→ **Task item**:
Copy verbatim the block of lines in the entries below whose first line contains "MTB), old state, new state. -/" and whose last line contains "def Ev.SOURCE_LOST : Nat := 0x0302". Leave out all other lines.

→ **Supplied records**:
-- ==== Sys2Proof/Machine/Events.lean ====
section
/-!
DEFINITION. Machine/Events.lean: the event codes, by the names the event tables of the manual give them, with their
arguments (R425).
-/

namespace Sys2Proof.Machine

/-- Table 02-18: arguments Time base (0–3 = DTB0–DTB3, 4 = MTB), old state, new state. -/
def Ev.LOCK_STATE_CHANGED : Nat := 0x0301
/-- Table 02-18: arguments Source code. -/
def Ev.SOURCE_LOST : Nat := 0x0302
/-- Table 02-18: arguments Source code, offset in ns. -/
def Ev.SOURCE_RESTORED : Nat := 0x0303
/-- Table 02-18: arguments Offset in ns. -/
def Ev.SLEW_START : Nat := 0x0304
/-- Table 02-18: arguments Offset in ns. -/
def Ev.REANCHOR_START : Nat := 0x0305
/-- Table 02-18: arguments Offset applied in ns, new EPOCH_OFFSET. -/
def Ev.REANCHOR_DONE : Nat := 0x0306
/-- Table 02-18: arguments DTB number, new GM_IDENTITY. -/
def Ev.GM_CHANGED : Nat := 0x0307
/-- Table 02-18: arguments Action number, lateness in ns. -/
def Ev.ACTION_LATE : Nat := 0x0308
/-- Table 02-18: arguments Action number, status. -/
def Ev.ACTION_FAILED : Nat := 0x0309
/-- Table 02-18: arguments Group, start sample, members. -/
def Ev.START_GROUP_STARTED : Nat := 0x030A
/-- Table 02-18: arguments DTB number. -/
def Ev.DOMAIN_FENCED : Nat := 0x030B
/-- Table 03-11: arguments Subscription, old state, new state. -/
def Ev.STREAM_STATE_CHANGED : Nat := 0x0201
/-- Table 03-11: arguments Subscription, malformed code. -/
def Ev.STREAM_FENCED : Nat := 0x0202
/-- Table 03-11: arguments Subscription, cause (0 = retry, 1 = controller, 2 = disabled). -/
def Ev.STREAM_UNFENCED : Nat := 0x0203
/-- Table 03-11: arguments Subscription. -/
def Ev.PATH_DOWN : Nat := 0x0204
/-- Table 03-11: arguments Subscription. -/
def Ev.PATH_UP : Nat := 0x0205
/-- Table 03-11: arguments Primary subscription, PATH_DIFF in ns. -/
def Ev.PATH_SKEW : Nat := 0x0206
/-- Table 03-11: arguments Subscription, new SSRC. -/
def Ev.SSRC_CHANGED : Nat := 0x0207
/-- Table 04-6: arguments Slot, cause. -/
def Ev.OBJECT_FENCED : Nat := 0x0501
/-- Table 04-6: arguments Slot, cause. -/
def Ev.OBJECT_UNFENCED : Nat := 0x0502
/-- Table 04-6: arguments Slot, lateness in samples. -/
def Ev.META_LATE : Nat := 0x0503
/-- Table 04-6: arguments Slot. -/
def Ev.OUT_OF_HULL : Nat := 0x0504
/-- Table 04-6: arguments Slot. -/
def Ev.META_TIMEOUT : Nat := 0x0505
/-- Table 04-6: arguments Channel. -/
def Ev.RENDER_CLIP : Nat := 0x0506
/-- Table 04-6: arguments Slot. -/
def Ev.META_OVERFLOW : Nat := 0x0507
/-- Table 04-6: arguments Subscription, layout ID (R38). -/
def Ev.LAYOUT_MISMATCH : Nat := 0x0510
/-- Table 05-10: arguments Channel, cause. -/
def Ev.FALLBACK_ENGAGED : Nat := 0x0601
/-- Table 05-10: arguments Channel. -/
def Ev.FALLBACK_RELEASED : Nat := 0x0602
/-- Table 05-10: arguments Channel, PINNED_BY, g. -/
def Ev.CEILING_PINNED : Nat := 0x0603
/-- Table 05-10: arguments Channel, CLIP_FLAGS bit. -/
def Ev.CHAIN_CLIP : Nat := 0x0604
/-- Table 05-10: arguments Channel, new bank, raised at the end of the crossfade. -/
def Ev.FIR_SWITCHED : Nat := 0x0605
/-- Table 06-13: arguments Channel, consecutive misses. -/
def Ev.DEADLINE_MISSED : Nat := 0x0A01
/-- Table 06-13: arguments Render group. -/
def Ev.RENDER_DROPPED : Nat := 0x0A02
/-- Table 06-13: arguments Old level, new level. -/
def Ev.THROTTLE_CHANGED : Nat := 0x0A03
/-- Table 06-13: arguments Lane, cause. -/
def Ev.LANE_FENCED : Nat := 0x0A04
/-- Table 06-13: arguments Fenced lane, receiving lane. -/
def Ev.LANE_MIGRATED : Nat := 0x0A05
/-- Table 06-13: arguments New lantern lane; 0xFF = none. -/
def Ev.LANTERN_CHANGED : Nat := 0x0A06
/-- Table 06-13: arguments Status, lane. -/
def Ev.MICROCODE_ROTATED : Nat := 0x0A08
/-- Table 06-13: arguments Session, largest lane figure, limit exceeded (0 = LANE_LIMIT, 1 = RENDER_LIMIT). -/
def Ev.ADMISSION_REFUSED : Nat := 0x0A09
/-- Table 07-13: arguments Slot, old state, new state, cause (0 = request, 1 = supervisor, 2 = fence, 3 = clear). -/
def Ev.SLOT_STATE_CHANGED : Nat := 0x0701
/-- Table 07-13: arguments Slot, FE_ACTION. -/
def Ev.FOLLOWING_ERROR : Nat := 0x0702
/-- Table 07-13: arguments Slot, cause. -/
def Ev.SLOT_FENCED : Nat := 0x0703
/-- Table 07-13: arguments Slot, cause (0 = entry, 1 = controller). -/
def Ev.SLOT_UNFENCED : Nat := 0x0704
/-- Table 07-13: arguments Executions skipped in the last second. -/
def Ev.ENGINE_OVERRUN : Nat := 0x0705
/-- Table 07-13: arguments Learner, old state, new state. -/
def Ev.FL_STATE_CHANGED : Nat := 0x0706
/-- Table 07-13: arguments Learner, point, value. -/
def Ev.FL_FENCED : Nat := 0x0707
/-- Table 07-13: arguments Learner, cause. -/
def Ev.FL_UNFENCED : Nat := 0x0708
/-- Table 08-5: arguments Channel, T_COIL_EST. -/
def Ev.THERMAL_FOLDBACK : Nat := 0x0820
/-- Table 08-5: arguments Channel, T_COIL_EST. -/
def Ev.THERMAL_HARD : Nat := 0x0821
/-- Table 08-5: arguments Channel, T_COIL_EST. -/
def Ev.THERMAL_RESUMED : Nat := 0x0822
/-- Table 08-5: arguments Channel, published excursion. -/
def Ev.EXCURSION_LIMITING : Nat := 0x0823
/-- Table 08-5: arguments Channel, FS_TRACKED. -/
def Ev.SUSPENSION_CHANGE : Nat := 0x0824
/-- Table 08-5: arguments Channel. -/
def Ev.PILOT_DISTURBED : Nat := 0x0825
/-- Table 08-5: arguments Channel, new state. -/
def Ev.MODEL_STATE_CHANGED : Nat := 0x0826
/-- Table 09-13: arguments Channel, FENCE_CAUSE. -/
def Ev.CHANNEL_FENCED : Nat := 0x0801
/-- Table 09-13: arguments Channel, cause (0 = probe, 1 = controller, 2 = thermal resume). -/
def Ev.CHANNEL_UNFENCED : Nat := 0x0802
/-- Table 09-13: arguments Channel. -/
def Ev.CURRENT_LIMIT : Nat := 0x0803
/-- Table 09-13: arguments Channel. -/
def Ev.SHORT : Nat := 0x0804
/-- Table 09-13: arguments Channel, |Z| in mΩ, pass (1) or fail (0), PROBE_FAILS. -/
def Ev.PROBE_RESULT : Nat := 0x0805
/-- Table 09-13: arguments Channel, DC_MEAN. -/
def Ev.DC_FAULT : Nat := 0x0806
/-- Table 09-13: arguments Group, VBUS in mV. -/
def Ev.BUS_OV : Nat := 0x0807
/-- Table 09-13: arguments Group. -/
def Ev.BUS_OV_CLEARED : Nat := 0x0808
/-- Table 09-13: arguments Group, VBUS in mV. -/
def Ev.BUS_UV_MUTE : Nat := 0x0809
/-- Table 09-13: arguments Group. -/
def Ev.BUS_UV_CLEARED : Nat := 0x080A
/-- Table 09-13: arguments Group. -/
def Ev.STARVATION : Nat := 0x080B
/-- Table 09-13: arguments Group. -/
def Ev.VAUX_UVLO : Nat := 0x080C
/-- Table 09-13: arguments Channel, old state, new state. -/
def Ev.OUT_STATE_CHANGED : Nat := 0x080D
/-- Table 10-12: arguments Channel, mean power in mW. -/
def Ev.MEAS_POWER_CAP : Nat := 0x0901
/-- Table 10-12: arguments Capture. -/
def Ev.CAPTURE_DONE : Nat := 0x0902
/-- Table 10-12: arguments Generator, new state. -/
def Ev.GENERATOR_STATE : Nat := 0x0903
/-- Table 10-12: arguments Channel, class. -/
def Ev.LOAD_CLASS : Nat := 0x0904
/-- Table 10-12: arguments Result index. -/
def Ev.RESULT_REUSED : Nat := 0x0905
/-- Table 11-12: arguments Unit, old state, new state. -/
def Ev.PORT_STATE_CHANGED : Nat := 0x0401
/-- Table 11-12: arguments Unit, rate error in 0.001 ppm. -/
def Ev.RATE_MISMATCH : Nat := 0x0402
/-- Table 11-12: arguments Unit, repeats and drops in the last second. -/
def Ev.PORT_SLIP : Nat := 0x0403
/-- Table 11-12: arguments Unit, cause. -/
def Ev.PORT_FENCED : Nat := 0x0404
/-- Table 11-12: arguments Unit, cause (0 = entry, 1 = controller). -/
def Ev.PORT_UNFENCED : Nat := 0x0405
/-- Table 11-12: arguments Receiver, subframe. -/
def Ev.AES_CS_CHANGED : Nat := 0x0407
/-- Table 11-12: arguments Receiver, failing blocks in the last second. -/
def Ev.AES_CRCC : Nat := 0x0408
/-- Table 12-10: arguments MAC, new LINK_STATE. -/
def Ev.LINK_CHANGED : Nat := 0x0210
/-- Table 12-10: arguments MAC, address, ADDR_SOURCE. -/
def Ev.ADDRESS_CHANGED : Nat := 0x0211
/-- Table 12-10: arguments MAC, address. -/
def Ev.ADDRESS_CONFLICT : Nat := 0x0212
/-- Table 12-10: arguments MAC. -/
def Ev.RX_RING_EXHAUSTED : Nat := 0x0213
/-- Table 12-10: arguments Old state, new state. -/
def Ev.CAN_STATE_CHANGED : Nat := 0x0214
/-- Table 12-10: arguments Monitor stream. -/
def Ev.MONITOR_DROPPED : Nat := 0x0215
/-- Table 13-16: arguments Handle, status, result index. -/
def Ev.EVT_DONE : Nat := 0x0B01
/-- Table 13-16: arguments Records lost, U32. -/
def Ev.EVT_LOST : Nat := 0x0B02
/-- Table 13-16: arguments Session, status, index, subindex. -/
def Ev.COMMIT_DONE : Nat := 0x0B03
/-- Table 13-16: arguments Session, role. -/
def Ev.SESSION_OPENED : Nat := 0x0B04
/-- Table 13-16: arguments Session, cause. -/
def Ev.SESSION_CLOSED : Nat := 0x0B05
/-- Table 13-16: arguments Peer address U32. -/
def Ev.AUTH_FAILED : Nat := 0x0B06
/-- Table 13-16: arguments Area, session. -/
def Ev.AREA_CLAIMED : Nat := 0x0B07
/-- Table 13-16: arguments Area, session. -/
def Ev.AREA_RELEASED : Nat := 0x0B08
/-- Table 14-10: arguments Old mode, new mode, reason. -/
def Ev.MODE_CHANGED : Nat := 0x0101
/-- Table 14-10: arguments HOLDOVER_ELAPSED in ms, U32. -/
def Ev.HOLDOVER_EXPIRED : Nat := 0x0102
/-- Table 14-10: arguments none. -/
def Ev.ENGAGE_LOST : Nat := 0x0103
/-- Table 14-10: arguments none. -/
def Ev.ENGAGE_RESTORED : Nat := 0x0104
/-- Table 14-10: arguments Failed bank, bank loaded. -/
def Ev.BANK_FALLBACK : Nat := 0x0105
/-- Table 14-10: arguments RESET_CAUSE, DAWN_MS, lanes fenced at dawn. -/
def Ev.DAWN_DONE : Nat := 0x0106
/-- Table 14-10: arguments Group, consecutive faults. -/
def Ev.HOTSWAP_FAULT : Nat := 0x080E
/-- Table 14-10: arguments Group, VBUS in mV. -/
def Ev.HOTSWAP_POWER_GOOD : Nat := 0x080F
/-- Table 15-16: arguments Cause (0 = watchdog, 1 = update, 2 = roll-back, 3 = absence guard), absence in ms U32. -/
def Ev.MGMT_RESTARTED : Nat := 0x0B10
/-- Table 15-16: arguments Index, subindex, outcome. -/
def Ev.STATE_DIVERGE : Nat := 0x0B11
/-- Table 15-16: arguments Class, instance, status. -/
def Ev.FENCE_CLEARED : Nat := 0x0B12
/-- Table 15-16: arguments Sensor, cause. -/
def Ev.SENSOR_FAULT : Nat := 0x0B13
/-- Table 15-16: arguments Fan, rpm. -/
def Ev.FAN_STALL : Nat := 0x0B14
/-- Table 15-16: arguments Fan. -/
def Ev.FAN_RECOVERED : Nat := 0x0B15
/-- Table 15-16: arguments New state, bank. -/
def Ev.UPDATE_STATE : Nat := 0x0B16
/-- Table 15-16: arguments Channel, outcome. -/
def Ev.CALIBRATED : Nat := 0x0B17
/-- Table 15-16: arguments Channel, leg, rise in 0.1 %. -/
def Ev.RON_DRIFT : Nat := 0x0B18
/-- Table 15-16: arguments NOR_WEAR. -/
def Ev.WEAR_WARNING : Nat := 0x0B19
/-- Table 15-16: arguments Happenings not latched, U32. -/
def Ev.ABSENCE_OVERFLOW : Nat := 0x0B1A

end Sys2Proof.Machine
end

→ **Solution to this exercise**:
/-- Table 02-18: arguments Time base (0–3 = DTB0–DTB3, 4 = MTB), old state, new state. -/
def Ev.LOCK_STATE_CHANGED : Nat := 0x0301
/-- Table 02-18: arguments Source code. -/
def Ev.SOURCE_LOST : Nat := 0x0302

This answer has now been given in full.